6 E.T. The Extra-Terrestrial (1982) – 7.8
Perhaps most surprising about E.T. is that it doesn’t even break the 8.0 barrier on IMDb, given its reputation as one of the best movies ever made. This movie further signified Steven Spielberg’s utter domination of the cinematic landscape, earning strong reviews and breaking numerous box office records.
It was a strong contender at the 55th Academy Awards, winning four – Best Visual Effects, Sound, Sound Effects Editing, and Original Score. However, it faced some significant competition…
5 Gandhi (1982) – 8.0
…and that competition was Richard Attenborough’s Gandhi. Serving as an epic biopic of Mahatma Gandhi (coming in at a beefy 191 minutes), Gandhi earned a respectable, if not captivating, $127 million at the box office.

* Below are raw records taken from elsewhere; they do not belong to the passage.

/-- R100, R101, R102, R105: ACK_TIMEOUT of the AWAITING entry whose deadline comes first: dark or QUIESCING gives it up, an
attempt left makes it wait, and the last makes a subscriber UNREACHED or a retire fail. RETRY_WAIT_END makes the WAITING
entry whose wait ends first a RETRY candidate, or gives it up in QUIESCING. The counts follow a subscriber's status (R66). Which entry a command without an operand means,
and which of two with one deadline, is the model's choice (log entry 5), and so is the moment link time reaches (log entry
4). -/
def Obligations.AckDeadlinesArePassed : Prop :=
  (∀ (e : PendingAck) (s : State), MemWf s.mem → RingLaw s → started s = true →
    earliest .awaiting s.tracker.table = some e →
    ∃ u, exec .ackTimeout s = .next (concluded s u) ∧ u.time = max s.time e.deadline ∧
      (e.kind = .subscriber → (isDark s.plant.tree (subFeed s e.subscriber) = true ∨ s.part.state = .quiescing) →
        subStatus u e.subscriber = { subStatus s e.subscriber with link := .held } ∧
        CountsMoved (subStatus s e.subscriber) (subStatus u e.subscriber) s u ∧
        WordsKept [subscriberWord e.subscriber 8] s u ∧ u.order.retires = s.order.retires ∧
        u.tracker = { s.tracker with table := entriesBut e.tap e.port s.tracker.table }) ∧
      (((e.kind = .subscriber ∧ isDark s.plant.tree (subFeed s e.subscriber) = false) ∨ e.kind = .retire) →
        s.part.state ≠ .quiescing →
        (e.attempts < (planOf s).maxAttempts →
          u.mem = s.mem ∧ u.order = s.order ∧
          u.tracker = { s.tracker with table := s.tracker.table.map fun x =>
            if x.tap = e.tap ∧ x.port = e.port then
              { x with
                phase := if (planOf s).retryWait = 0 then .candidate else .waiting
                deadline := max s.time e.deadline + 6400 * (planOf s).retryWait }
            else x }) ∧
        ((planOf s).maxAttempts ≤ e.attempts →
          u.tracker = { s.tracker with table := entriesBut e.tap e.port s.tracker.table } ∧
          (e.kind = .subscriber →
            subStatus u e.subscriber = { subStatus s e.subscriber with link := .unreached } ∧
            CountsMoved (subStatus s e.subscriber) (subStatus u e.subscriber) s u ∧
            subRd u e.subscriber 7 = subRd s e.subscriber 7 ||| 1 ∧
            Logged .unreached e.subscriber e.tap e.port e.attempts s u ∧ u.order.retires = s.order.retires ∧
            KeptOutside (withRings [subscriberWord e.subscriber 7, subscriberWord e.subscriber 8]) s u) ∧
          (e.kind = .retire →
            Logged .retireFailed e.tap e.port e.subscriber 1 s u ∧ KeptOutside ringPlace s u ∧
            u.order = { s.order with
              retires :=
                s.order.retires.filter (fun r => !(decide (r.tap = e.tap) && decide (r.port = e.port))) }))) ∧
      (e.kind = .retire → s.part.state = .quiescing →
        u.mem = s.mem ∧ u.tracker = { s.tracker with table := entriesBut e.tap e.port s.tracker.table } ∧
        u.order = { s.order with retires := u.order.retires } ∧
        ∀ r ∈ u.order.retires, r.tap = e.tap → r.port = e.port → r.sent = false) ∧
      u = { s with
        mem := u.mem, port := u.port, tracker := u.tracker, writer := u.writer, flags := u.flags, time := u.time
        order := { s.order with unreached := u.order.unreached, held := u.order.held, retires := u.order.retires } }) ∧
  ∀ (e : PendingAck) (s : State), MemWf s.mem → started s = true → earliest .waiting s.tracker.table = some e →
    (s.part.state ≠ .quiescing →
      exec .retryWaitEnd s = .next (concluded s { s with
        time := max s.time e.deadline
        tracker := { s.tracker with table := s.tracker.table.map fun x =>
          if x.tap = e.tap ∧ x.port = e.port then { x with phase := .candidate } else x } })) ∧
    (s.part.state = .quiescing →
      ∃ u, exec .retryWaitEnd s = .next (concluded s u) ∧ u.time = max s.time e.deadline ∧
        u.tracker = { s.tracker with table := entriesBut e.tap e.port s.tracker.table } ∧
        (e.kind = .subscriber →
          subStatus u e.subscriber = { subStatus s e.subscriber with link := .held } ∧
          CountsMoved (subStatus s e.subscriber) (subStatus u e.subscriber) s u ∧
          WordsKept [subscriberWord e.subscriber 8] s u ∧ u.order.retires = s.order.retires) ∧
        (e.kind = .retire → u.mem = s.mem ∧ u.order = { s.order with retires := u.order.retires } ∧ ∀ r ∈ u.order.retires, r.tap = e.tap → r.port = e.port → r.sent = false) ∧
        u = { s with
          mem := u.mem, port := u.port, tracker := u.tracker, time := u.time
          order := { s.order with unreached := u.order.unreached, held := u.order.held, retires := u.order.retires } })

/-! ## Time, metering and close -/

/-- R130, R131, R132: CLOCK_SECOND: while it counts, the calendar goes one second on, wrapping after a hundred years, and the
roll of the seconds produces a minute tick, with the fields after the roll, in a powered part that is not in reset; while
SET is held it stands. That ticks wait in a list for their MINUTE_TICK is the model's choice (log entry 9). -/
def Obligations.ClockCountsSeconds : Prop :=
  (∀ s : State, CalendarLaw s.clock.now → s.clock.set = false → (s.power.vcc = true ∨ s.clock.backupIntact = true) →
    ∃ t, exec .clockSecond s = .next t ∧ CalendarLaw t.clock.now ∧
      60 * stampOf t.clock.now + t.clock.now.seconds =
        (60 * stampOf s.clock.now + s.clock.now.seconds + 1) % 3155760000 ∧
      t.clock.ticks = s.clock.ticks ++
        (if s.clock.now.seconds = 59 ∧ s.power.vcc = true ∧ s.power.resetting = false then
          [{ fields := t.clock.now, valid := s.clock.valid }] else []) ∧
      t = { s with clock := { s.clock with now := t.clock.now, ticks := t.clock.ticks } }) ∧
  ∀ s : State, s.clock.set = true → exec .clockSecond s = .next s

/-- R131, R139, R27, R148, R138, R160, R162, R163: MINUTE_TICK: one more minute owed, or lost with METER_LAG at fifteen; with
VALID set the slots are evaluated, each sweep opened in its turn, and, with a working copy valid, the close alarm tested, by the
fields the tick was produced with, or the tick is noted in STARTING. That the oldest waiting tick is handed to its three receivers in one step, the meter, the slots and the close in
that order, is the model's choice (log entry 9).
R81, R82: a sweep is opened: one of the same kind and argument is set back to its beginning in its place; with room it
joins as the newest; in a full table an optional sweep is not entered, a mandatory one takes the place of the oldest optional
one and joins as the newest, and four mandatory ones and the new one fold into one RESYNC. A sweep that is dropped is flagged
and logged with its cursor, kind, slot and event; the fold flags and logs nothing. That a sweep set back to its beginning is
no longer stopped at a full queue is the model's reading (log entry 16). -/
def Obligations.MinuteTickReachesItsReceivers : Prop :=
  (∀ (isMatch : Prop) (m : Tick) (rest : List Tick) (s : State), MemWf s.mem → RingLaw s → running s = true →
     s.clock.ticks = m :: rest →
     (isMatch ↔ m.valid = true ∧ s.part.state ≠ .starting ∧ ∃ p, s.plan.copy = some p ∧ AlarmMatches p m.fields) →
     ∃ u, exec .minuteTick s = .next (concluded s u) ∧ u.clock = { s.clock with ticks := rest } ∧
       (s.meter.owed < 15 → u.meter = { s.meter with owed := s.meter.owed + 1 }) ∧
       (15 ≤ s.meter.owed → u.meter = { s.meter with lost := min (s.meter.lost + 1) 65535 } ∧
         u.flags.getLsbD 10 = true ∧
         (m.valid = false →
           Logged .meterLag (if s.meter.running then s.meter.cursor else 65535) 15 (min (s.meter.lost + 1) 65535) 0 s u)) ∧
       (m.valid = false ∨ s.part.state = .starting → SlotsKept s u ∧ u.sched = s.sched) ∧
       (m.valid = true → s.part.state ≠ .starting →
         SlotsEvaluated (stampOf m.fields) s u ∧
         u.sched = sweepsOpened (openedSweeps s (stampOf m.fields)) s) ∧
       u.slots.noted = (s.slots.noted || (m.valid && decide (s.part.state = .starting))) ∧
       u.close.noted = (s.close.noted || (m.valid && decide (s.part.state = .starting))) ∧
       AlarmTaken isMatch s u ∧
       (isMatch → openedSweeps s (stampOf m.fields) = [] → s.meter.owed < 15 → ∀ k, s.close.copy = some k →
         (k.status = .idle →
           Logged .closeBegin (if 65535 ≤ k.number then 1 else k.number + 1) 0 65535 0 s u) ∧
         (k.status = .closing → Logged .closeLate k.number k.cursor (if s.close.stalled then 1 else 0) 0 s u)) ∧
       KeptOutside (withRings ([0x126, 0x127, 0x128] ++ (List.range 8).map fun j => slotWord j 6)) s u ∧
       u = { s with
         mem := u.mem, port := u.port, clock := u.clock, meter := u.meter, slots := u.slots, close := u.close
         sched := u.sched, writer := u.writer, flags := u.flags }) ∧
  (∀ (k : SweepKind) (new : Sweep) (t s : State), MemWf s.mem → RingLaw s → t = openSweep k s →
     new = { kind := k, cursor := 0, held := none, maps := 0, stopped := false } →
     ((∃ w ∈ s.sched.sweeps, w.kind = k) →
       t = { s with sched := { s.sched with sweeps := s.sched.sweeps.map fun w => if w.kind = k then new else w } }) ∧
     ((∀ w ∈ s.sched.sweeps, w.kind ≠ k) →
       (s.sched.sweeps.length < 4 → t = { s with sched := { s.sched with sweeps := s.sched.sweeps ++ [new] } }) ∧
       (∀ d₁ d₂ d₃, 4 ≤ s.sched.sweeps.length → DropDetails k d₁ d₂ d₃ →
         t.sched = s.sched ∧ t.flags.getLsbD 14 = true ∧ Logged .sweepDrop 0 d₁ d₂ d₃ s t ∧ KeptOutside ringPlace s t ∧
         t = { s with mem := t.mem, port := t.port, writer := t.writer, flags := t.flags }) ∧
       ((∀ d₁ d₂ d₃, ¬DropDetails k d₁ d₂ d₃) → 4 ≤ s.sched.sweeps.length →
         (∀ (older newer : List Sweep) (w : Sweep) (d₁ d₂ d₃ : Nat), s.sched.sweeps = older ++ w :: newer →
           (∀ v ∈ older, ∀ d₁ d₂ d₃, ¬DropDetails v.kind d₁ d₂ d₃) → DropDetails w.kind d₁ d₂ d₃ →
           t.sched = { s.sched with sweeps := older ++ newer ++ [new] } ∧ t.flags.getLsbD 14 = true ∧
           Logged .sweepDrop w.cursor d₁ d₂ d₃ s t ∧ KeptOutside ringPlace s t ∧
           t = { s with mem := t.mem, port := t.port, sched := t.sched, writer := t.writer, flags := t.flags }) ∧
         ((∀ v ∈ s.sched.sweeps, ∀ d₁ d₂ d₃, ¬DropDetails v.kind d₁ d₂ d₃) →
           t = { s with sched := { s.sched with sweeps :=
             [{ kind := .resync, cursor := 0, held := none, maps := 0, stopped := false }] } }))))
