-- ==== Sys2Proof/Laws/State.lean ====
section
/-!
SUPPORT. One lemma per field of State for each update of the shared operations that leaves the field alone, so that no
proof unfolds a record update.
-/

namespace Sys2Proof.Machine

@[simp] theorem wr_pending (s : State) (a : Nat) (w : Word) : (wr s a w).pending = s.pending := rfl
@[simp] theorem wr_power (s : State) (a : Nat) (w : Word) : (wr s a w).power = s.power := rfl
@[simp] theorem wr_bus (s : State) (a : Nat) (w : Word) : (wr s a w).bus = s.bus := rfl
@[simp] theorem wr_path (s : State) (a : Nat) (w : Word) : (wr s a w).path = s.path := rfl
@[simp] theorem wr_part (s : State) (a : Nat) (w : Word) : (wr s a w).part = s.part := rfl
@[simp] theorem wr_plan (s : State) (a : Nat) (w : Word) : (wr s a w).plan = s.plan := rfl
@[simp] theorem wr_lineup (s : State) (a : Nat) (w : Word) : (wr s a w).lineup = s.lineup := rfl
@[simp] theorem wr_order (s : State) (a : Nat) (w : Word) : (wr s a w).order = s.order := rfl
@[simp] theorem wr_sched (s : State) (a : Nat) (w : Word) : (wr s a w).sched = s.sched := rfl
@[simp] theorem wr_tracker (s : State) (a : Nat) (w : Word) : (wr s a w).tracker = s.tracker := rfl
@[simp] theorem wr_receiver (s : State) (a : Nat) (w : Word) : (wr s a w).receiver = s.receiver := rfl
@[simp] theorem wr_plant (s : State) (a : Nat) (w : Word) : (wr s a w).plant = s.plant := rfl
@[simp] theorem wr_clock (s : State) (a : Nat) (w : Word) : (wr s a w).clock = s.clock := rfl
@[simp] theorem wr_meter (s : State) (a : Nat) (w : Word) : (wr s a w).meter = s.meter := rfl
@[simp] theorem wr_slots (s : State) (a : Nat) (w : Word) : (wr s a w).slots = s.slots := rfl
@[simp] theorem wr_close (s : State) (a : Nat) (w : Word) : (wr s a w).close = s.close := rfl
@[simp] theorem wr_writer (s : State) (a : Nat) (w : Word) : (wr s a w).writer = s.writer := rfl
@[simp] theorem wr_flags (s : State) (a : Nat) (w : Word) : (wr s a w).flags = s.flags := rfl
@[simp] theorem wr_time (s : State) (a : Nat) (w : Word) : (wr s a w).time = s.time := rfl
@[simp] theorem wr_freeCount (s : State) (a : Nat) (w : Word) : (wr s a w).freeCount = s.freeCount := rfl

@[simp] theorem wrHeld_pending (s : State) (ws : List (Nat × Word)) : (wrHeld s ws).pending = s.pending := rfl
@[simp] theorem wrHeld_power (s : State) (ws : List (Nat × Word)) : (wrHeld s ws).power = s.power := rfl
@[simp] theorem wrHeld_bus (s : State) (ws : List (Nat × Word)) : (wrHeld s ws).bus = s.bus := rfl
@[simp] theorem wrHeld_path (s : State) (ws : List (Nat × Word)) : (wrHeld s ws).path = s.path := rfl
@[simp] theorem wrHeld_part (s : State) (ws : List (Nat × Word)) : (wrHeld s ws).part = s.part := rfl
@[simp] theorem wrHeld_plan (s : State) (ws : List (Nat × Word)) : (wrHeld s ws).plan = s.plan := rfl
@[simp] theorem wrHeld_lineup (s : State) (ws : List (Nat × Word)) : (wrHeld s ws).lineup = s.lineup := rfl
@[simp] theorem wrHeld_order (s : State) (ws : List (Nat × Word)) : (wrHeld s ws).order = s.order := rfl
@[simp] theorem wrHeld_sched (s : State) (ws : List (Nat × Word)) : (wrHeld s ws).sched = s.sched := rfl
@[simp] theorem wrHeld_tracker (s : State) (ws : List (Nat × Word)) : (wrHeld s ws).tracker = s.tracker := rfl
@[simp] theorem wrHeld_receiver (s : State) (ws : List (Nat × Word)) : (wrHeld s ws).receiver = s.receiver := rfl
@[simp] theorem wrHeld_plant (s : State) (ws : List (Nat × Word)) : (wrHeld s ws).plant = s.plant := rfl
@[simp] theorem wrHeld_clock (s : State) (ws : List (Nat × Word)) : (wrHeld s ws).clock = s.clock := rfl
@[simp] theorem wrHeld_meter (s : State) (ws : List (Nat × Word)) : (wrHeld s ws).meter = s.meter := rfl
@[simp] theorem wrHeld_slots (s : State) (ws : List (Nat × Word)) : (wrHeld s ws).slots = s.slots := rfl
@[simp] theorem wrHeld_close (s : State) (ws : List (Nat × Word)) : (wrHeld s ws).close = s.close := rfl
@[simp] theorem wrHeld_writer (s : State) (ws : List (Nat × Word)) : (wrHeld s ws).writer = s.writer := rfl
@[simp] theorem wrHeld_flags (s : State) (ws : List (Nat × Word)) : (wrHeld s ws).flags = s.flags := rfl
@[simp] theorem wrHeld_time (s : State) (ws : List (Nat × Word)) : (wrHeld s ws).time = s.time := rfl
@[simp] theorem wrHeld_freeCount (s : State) (ws : List (Nat × Word)) : (wrHeld s ws).freeCount = s.freeCount := rfl

@[simp] theorem wrPair_pending (s : State) (a n : Nat) : (wrPair s a n).pending = s.pending := rfl
@[simp] theorem wrPair_power (s : State) (a n : Nat) : (wrPair s a n).power = s.power := rfl
@[simp] theorem wrPair_bus (s : State) (a n : Nat) : (wrPair s a n).bus = s.bus := rfl
@[simp] theorem wrPair_path (s : State) (a n : Nat) : (wrPair s a n).path = s.path := rfl
@[simp] theorem wrPair_part (s : State) (a n : Nat) : (wrPair s a n).part = s.part := rfl
@[simp] theorem wrPair_plan (s : State) (a n : Nat) : (wrPair s a n).plan = s.plan := rfl
@[simp] theorem wrPair_lineup (s : State) (a n : Nat) : (wrPair s a n).lineup = s.lineup := rfl
@[simp] theorem wrPair_order (s : State) (a n : Nat) : (wrPair s a n).order = s.order := rfl
@[simp] theorem wrPair_sched (s : State) (a n : Nat) : (wrPair s a n).sched = s.sched := rfl
@[simp] theorem wrPair_tracker (s : State) (a n : Nat) : (wrPair s a n).tracker = s.tracker := rfl
@[simp] theorem wrPair_receiver (s : State) (a n : Nat) : (wrPair s a n).receiver = s.receiver := rfl
@[simp] theorem wrPair_plant (s : State) (a n : Nat) : (wrPair s a n).plant = s.plant := rfl
@[simp] theorem wrPair_clock (s : State) (a n : Nat) : (wrPair s a n).clock = s.clock := rfl
@[simp] theorem wrPair_meter (s : State) (a n : Nat) : (wrPair s a n).meter = s.meter := rfl
@[simp] theorem wrPair_slots (s : State) (a n : Nat) : (wrPair s a n).slots = s.slots := rfl
@[simp] theorem wrPair_close (s : State) (a n : Nat) : (wrPair s a n).close = s.close := rfl
@[simp] theorem wrPair_writer (s : State) (a n : Nat) : (wrPair s a n).writer = s.writer := rfl
@[simp] theorem wrPair_flags (s : State) (a n : Nat) : (wrPair s a n).flags = s.flags := rfl
@[simp] theorem wrPair_time (s : State) (a n : Nat) : (wrPair s a n).time = s.time := rfl
@[simp] theorem wrPair_freeCount (s : State) (a n : Nat) : (wrPair s a n).freeCount = s.freeCount := rfl

@[simp] theorem hostStore_pending (s : State) (a : Nat) (l : Lanes) (w : Word) :
    (hostStore s a l w).pending = s.pending := rfl
@[simp] theorem hostStore_power (s : State) (a : Nat) (l : Lanes) (w : Word) :
    (hostStore s a l w).power = s.power := rfl
@[simp] theorem hostStore_bus (s : State) (a : Nat) (l : Lanes) (w : Word) : (hostStore s a l w).bus = s.bus := rfl
@[simp] theorem hostStore_path (s : State) (a : Nat) (l : Lanes) (w : Word) : (hostStore s a l w).path = s.path := rfl
@[simp] theorem hostStore_part (s : State) (a : Nat) (l : Lanes) (w : Word) : (hostStore s a l w).part = s.part := rfl
@[simp] theorem hostStore_plan (s : State) (a : Nat) (l : Lanes) (w : Word) : (hostStore s a l w).plan = s.plan := rfl
@[simp] theorem hostStore_lineup (s : State) (a : Nat) (l : Lanes) (w : Word) :
    (hostStore s a l w).lineup = s.lineup := rfl
@[simp] theorem hostStore_order (s : State) (a : Nat) (l : Lanes) (w : Word) :
    (hostStore s a l w).order = s.order := rfl
@[simp] theorem hostStore_sched (s : State) (a : Nat) (l : Lanes) (w : Word) :
    (hostStore s a l w).sched = s.sched := rfl
@[simp] theorem hostStore_tracker (s : State) (a : Nat) (l : Lanes) (w : Word) :
    (hostStore s a l w).tracker = s.tracker := rfl
@[simp] theorem hostStore_receiver (s : State) (a : Nat) (l : Lanes) (w : Word) :
    (hostStore s a l w).receiver = s.receiver := rfl
@[simp] theorem hostStore_plant (s : State) (a : Nat) (l : Lanes) (w : Word) :
    (hostStore s a l w).plant = s.plant := rfl
@[simp] theorem hostStore_clock (s : State) (a : Nat) (l : Lanes) (w : Word) :
    (hostStore s a l w).clock = s.clock := rfl
@[simp] theorem hostStore_meter (s : State) (a : Nat) (l : Lanes) (w : Word) :
    (hostStore s a l w).meter = s.meter := rfl
@[simp] theorem hostStore_slots (s : State) (a : Nat) (l : Lanes) (w : Word) :
    (hostStore s a l w).slots = s.slots := rfl
@[simp] theorem hostStore_close (s : State) (a : Nat) (l : Lanes) (w : Word) :
    (hostStore s a l w).close = s.close := rfl
@[simp] theorem hostStore_writer (s : State) (a : Nat) (l : Lanes) (w : Word) :
    (hostStore s a l w).writer = s.writer := rfl
@[simp] theorem hostStore_flags (s : State) (a : Nat) (l : Lanes) (w : Word) :
    (hostStore s a l w).flags = s.flags := rfl
@[simp] theorem hostStore_time (s : State) (a : Nat) (l : Lanes) (w : Word) : (hostStore s a l w).time = s.time := rfl
@[simp] theorem hostStore_freeCount (s : State) (a : Nat) (l : Lanes) (w : Word) :
    (hostStore s a l w).freeCount = s.freeCount := rfl

@[simp] theorem grantPort_pending (x : PortSide) (s : State) : (grantPort x s).pending = s.pending := rfl
@[simp] theorem grantPort_mem (x : PortSide) (s : State) : (grantPort x s).mem = s.mem := rfl
@[simp] theorem grantPort_power (x : PortSide) (s : State) : (grantPort x s).power = s.power := rfl
@[simp] theorem grantPort_bus (x : PortSide) (s : State) : (grantPort x s).bus = s.bus := rfl
@[simp] theorem grantPort_path (x : PortSide) (s : State) : (grantPort x s).path = s.path := rfl
@[simp] theorem grantPort_part (x : PortSide) (s : State) : (grantPort x s).part = s.part := rfl
@[simp] theorem grantPort_plan (x : PortSide) (s : State) : (grantPort x s).plan = s.plan := rfl
@[simp] theorem grantPort_lineup (x : PortSide) (s : State) : (grantPort x s).lineup = s.lineup := rfl
@[simp] theorem grantPort_order (x : PortSide) (s : State) : (grantPort x s).order = s.order := rfl
@[simp] theorem grantPort_sched (x : PortSide) (s : State) : (grantPort x s).sched = s.sched := rfl
@[simp] theorem grantPort_tracker (x : PortSide) (s : State) : (grantPort x s).tracker = s.tracker := rfl
@[simp] theorem grantPort_receiver (x : PortSide) (s : State) : (grantPort x s).receiver = s.receiver := rfl
@[simp] theorem grantPort_plant (x : PortSide) (s : State) : (grantPort x s).plant = s.plant := rfl
@[simp] theorem grantPort_clock (x : PortSide) (s : State) : (grantPort x s).clock = s.clock := rfl
@[simp] theorem grantPort_meter (x : PortSide) (s : State) : (grantPort x s).meter = s.meter := rfl
@[simp] theorem grantPort_slots (x : PortSide) (s : State) : (grantPort x s).slots = s.slots := rfl
@[simp] theorem grantPort_close (x : PortSide) (s : State) : (grantPort x s).close = s.close := rfl
@[simp] theorem grantPort_writer (x : PortSide) (s : State) : (grantPort x s).writer = s.writer := rfl
@[simp] theorem grantPort_flags (x : PortSide) (s : State) : (grantPort x s).flags = s.flags := rfl
@[simp] theorem grantPort_time (x : PortSide) (s : State) : (grantPort x s).time = s.time := rfl
@[simp] theorem grantPort_freeCount (x : PortSide) (s : State) : (grantPort x s).freeCount = s.freeCount := rfl

@[simp] theorem partRead_pending (s : State) : (partRead s).pending = s.pending := rfl
@[simp] theorem partRead_mem (s : State) : (partRead s).mem = s.mem := rfl
@[simp] theorem partRead_power (s : State) : (partRead s).power = s.power := rfl
@[simp] theorem partRead_bus (s : State) : (partRead s).bus = s.bus := rfl
@[simp] theorem partRead_path (s : State) : (partRead s).path = s.path := rfl
@[simp] theorem partRead_part (s : State) : (partRead s).part = s.part := rfl
@[simp] theorem partRead_plan (s : State) : (partRead s).plan = s.plan := rfl
@[simp] theorem partRead_lineup (s : State) : (partRead s).lineup = s.lineup := rfl
@[simp] theorem partRead_order (s : State) : (partRead s).order = s.order := rfl
@[simp] theorem partRead_sched (s : State) : (partRead s).sched = s.sched := rfl
@[simp] theorem partRead_tracker (s : State) : (partRead s).tracker = s.tracker := rfl
@[simp] theorem partRead_receiver (s : State) : (partRead s).receiver = s.receiver := rfl
@[simp] theorem partRead_plant (s : State) : (partRead s).plant = s.plant := rfl
@[simp] theorem partRead_clock (s : State) : (partRead s).clock = s.clock := rfl
@[simp] theorem partRead_meter (s : State) : (partRead s).meter = s.meter := rfl
@[simp] theorem partRead_slots (s : State) : (partRead s).slots = s.slots := rfl
@[simp] theorem partRead_close (s : State) : (partRead s).close = s.close := rfl
@[simp] theorem partRead_writer (s : State) : (partRead s).writer = s.writer := rfl
@[simp] theorem partRead_flags (s : State) : (partRead s).flags = s.flags := rfl
@[simp] theorem partRead_time (s : State) : (partRead s).time = s.time := rfl
@[simp] theorem partRead_freeCount (s : State) : (partRead s).freeCount = s.freeCount := rfl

However, the Academy loves a good biopic, and Gandhi earned eleven nominations and eight wins at the 55th Academy Awards. These included Best Film Editing, Cinematography, Art Direction, Costume Design, Screenplay, Actor for Ben Kingsley, Director for Attenborough, and Best Picture.
4 Rain Man (1988) – 8.0
An all-time classic, Rain Man was a huge hit when originally released in 1988. It grossed $354 million worldwide and earned widespread acclaim for its touching and hilarious road story. It was the big movie at the 61st Academy Awards, earning eight nominations and four wins – the most of any movie that night.
Its wins included Best Screenplay, Actor for Dustin Hoffman, Director for Barry Levinson, and Best Picture. It was just one win away from the Big Five – that being Best Actress, which went to Jodie Foster in The Accused.
3 Platoon (1986) – 8.1
One of the great war movies, Oliver Stone’s Platoon was modeled after the director’s experiences in Vietnam and primarily concerns the morality of war. The movie was a modest success at the box office, grossing $138 million. It was more successful at the 59th Academy Awards, where it earned eight nominations and four wins.
These included Best Film Editing, Sound, Director for Stone, and Best Picture. Despite two nominations in the Supporting Actor category (for both Tom Berenger and Willem Dafoe), that awarded ended up going to Michael Caine for Hannah and Her Sisters.
2 Amadeus (1984) – 8.3
Amadeus serves as a fictionalized biography of Wolfgang Amadeus Mozart, with Tom Hulce serving as the legendary composer. Despite its hefty 161 minute running time, Amadeus proved a big success at the box office, grossing $90 million. Its 8.3 IMDb rating also places it at #83 on the site’s Top Rated Movies list.
It was also the big movie of the 57th Academy Awards, earning eleven nominations and eight wins – the second most of the entire 1980s. These included Best Costume Design, Makeup, Sound, Art Direction, Screenplay Based on Material from Another Medium, Actor for F. Murray Abraham, Director for Miloš Forman, and Best Picture.
1 Raiders Of The Lost Ark (1981) – 8.4
Further proving Spielberg’s dominance was Raiders of the Lost Ark, often considered the definitive adventure movie. The movie is obviously a huge success, and it has collected $389 million in box office takings throughout its lifetime. It was also the highest-grossing film of 1981 with $212 million, and its 8.4 IMDb rating places it at #57 on the Top Rated Movies list.
It was also a success at the 54th Academy Awards, winning five. These included Best Art Direction, Sound, Film Editing, and Visual Effects, and it was also the recipient of a Special Achievement Academy Award for Sound Effects Editing.